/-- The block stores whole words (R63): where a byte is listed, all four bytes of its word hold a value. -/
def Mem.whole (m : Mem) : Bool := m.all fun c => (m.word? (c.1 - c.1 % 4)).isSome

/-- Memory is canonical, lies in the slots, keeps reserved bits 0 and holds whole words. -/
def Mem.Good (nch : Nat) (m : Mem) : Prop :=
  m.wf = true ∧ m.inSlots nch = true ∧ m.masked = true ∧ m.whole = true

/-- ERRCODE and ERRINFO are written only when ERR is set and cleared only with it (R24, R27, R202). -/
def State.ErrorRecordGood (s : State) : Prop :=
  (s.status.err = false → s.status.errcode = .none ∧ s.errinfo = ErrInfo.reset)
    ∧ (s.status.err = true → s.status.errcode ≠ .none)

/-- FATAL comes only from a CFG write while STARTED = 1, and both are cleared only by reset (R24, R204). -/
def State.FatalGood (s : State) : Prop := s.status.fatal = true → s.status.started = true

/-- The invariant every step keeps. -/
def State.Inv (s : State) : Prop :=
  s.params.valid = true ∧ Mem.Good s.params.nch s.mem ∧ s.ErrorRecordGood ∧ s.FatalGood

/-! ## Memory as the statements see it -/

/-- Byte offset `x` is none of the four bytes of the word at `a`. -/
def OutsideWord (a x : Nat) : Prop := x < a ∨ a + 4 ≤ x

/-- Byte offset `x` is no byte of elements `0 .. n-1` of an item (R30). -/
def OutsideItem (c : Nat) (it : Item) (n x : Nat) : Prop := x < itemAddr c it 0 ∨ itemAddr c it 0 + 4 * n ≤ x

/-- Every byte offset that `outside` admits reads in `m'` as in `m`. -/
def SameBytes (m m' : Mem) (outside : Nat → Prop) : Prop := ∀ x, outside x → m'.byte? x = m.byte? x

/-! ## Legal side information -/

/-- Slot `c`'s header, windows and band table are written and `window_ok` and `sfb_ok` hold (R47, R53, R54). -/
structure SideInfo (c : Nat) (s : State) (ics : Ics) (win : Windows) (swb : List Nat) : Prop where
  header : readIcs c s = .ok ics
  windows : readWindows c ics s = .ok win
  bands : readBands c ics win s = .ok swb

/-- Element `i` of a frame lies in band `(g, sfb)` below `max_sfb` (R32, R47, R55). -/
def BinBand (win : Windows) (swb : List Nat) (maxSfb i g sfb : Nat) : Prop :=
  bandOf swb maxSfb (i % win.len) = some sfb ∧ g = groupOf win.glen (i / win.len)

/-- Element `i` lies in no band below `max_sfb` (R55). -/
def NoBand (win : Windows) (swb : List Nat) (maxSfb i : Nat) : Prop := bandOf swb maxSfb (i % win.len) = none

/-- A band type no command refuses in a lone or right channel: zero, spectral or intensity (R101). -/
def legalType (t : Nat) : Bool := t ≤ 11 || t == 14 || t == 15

TASK TO COMPLETE. Each line in the material above should be repeated exactly.

YOUR RESPONSE.
/-- The block stores whole words (R63): where a byte is listed, all four bytes of its word hold a value. -/
def Mem.whole (m : Mem) : Bool := m.all fun c => (m.word? (c.1 - c.1 % 4)).isSome

/-- Memory is canonical, lies in the slots, keeps reserved bits 0 and holds whole words. -/
def Mem.Good (nch : Nat) (m : Mem) : Prop :=
  m.wf = true ∧ m.inSlots nch = true ∧ m.masked = true ∧ m.whole = true

/-- ERRCODE and ERRINFO are written only when ERR is set and cleared only with it (R24, R27, R202). -/
def State.ErrorRecordGood (s : State) : Prop :=
  (s.status.err = false → s.status.errcode = .none ∧ s.errinfo = ErrInfo.reset)
    ∧ (s.status.err = true → s.status.errcode ≠ .none)

/-- FATAL comes only from a CFG write while STARTED = 1, and both are cleared only by reset (R24, R204). -/
def State.FatalGood (s : State) : Prop := s.status.fatal = true → s.status.started = true

/-- The invariant every step keeps. -/
def State.Inv (s : State) : Prop :=
  s.params.valid = true ∧ Mem.Good s.params.nch s.mem ∧ s.ErrorRecordGood ∧ s.FatalGood

/-! ## Memory as the statements see it -/

/-- Byte offset `x` is none of the four bytes of the word at `a`. -/
def OutsideWord (a x : Nat) : Prop := x < a ∨ a + 4 ≤ x

/-- Byte offset `x` is no byte of elements `0 .. n-1` of an item (R30). -/
def OutsideItem (c : Nat) (it : Item) (n x : Nat) : Prop := x < itemAddr c it 0 ∨ itemAddr c it 0 + 4 * n ≤ x

/-- Every byte offset that `outside` admits reads in `m'` as in `m`. -/
def SameBytes (m m' : Mem) (outside : Nat → Prop) : Prop := ∀ x, outside x → m'.byte? x = m.byte? x

/-! ## Legal side information -/

/-- Slot `c`'s header, windows and band table are written and `window_ok` and `sfb_ok` hold (R47, R53, R54). -/
structure SideInfo (c : Nat) (s : State) (ics : Ics) (win : Windows) (swb : List Nat) : Prop where
  header : readIcs c s = .ok ics
  windows : readWindows c ics s = .ok win
  bands : readBands c ics win s = .ok swb

/-- Element `i` of a frame lies in band `(g, sfb)` below `max_sfb` (R32, R47, R55). -/
def BinBand (win : Windows) (swb : List Nat) (maxSfb i g sfb : Nat) : Prop :=
  bandOf swb maxSfb (i % win.len) = some sfb ∧ g = groupOf win.glen (i / win.len)

/-- Element `i` lies in no band below `max_sfb` (R55). -/
def NoBand (win : Windows) (swb : List Nat) (maxSfb i : Nat) : Prop := bandOf swb maxSfb (i % win.len) = none

/-- A band type no command refuses in a lone or right channel: zero, spectral or intensity (R101). -/
def legalType (t : Nat) : Bool := t ≤ 11 || t == 14 || t == 15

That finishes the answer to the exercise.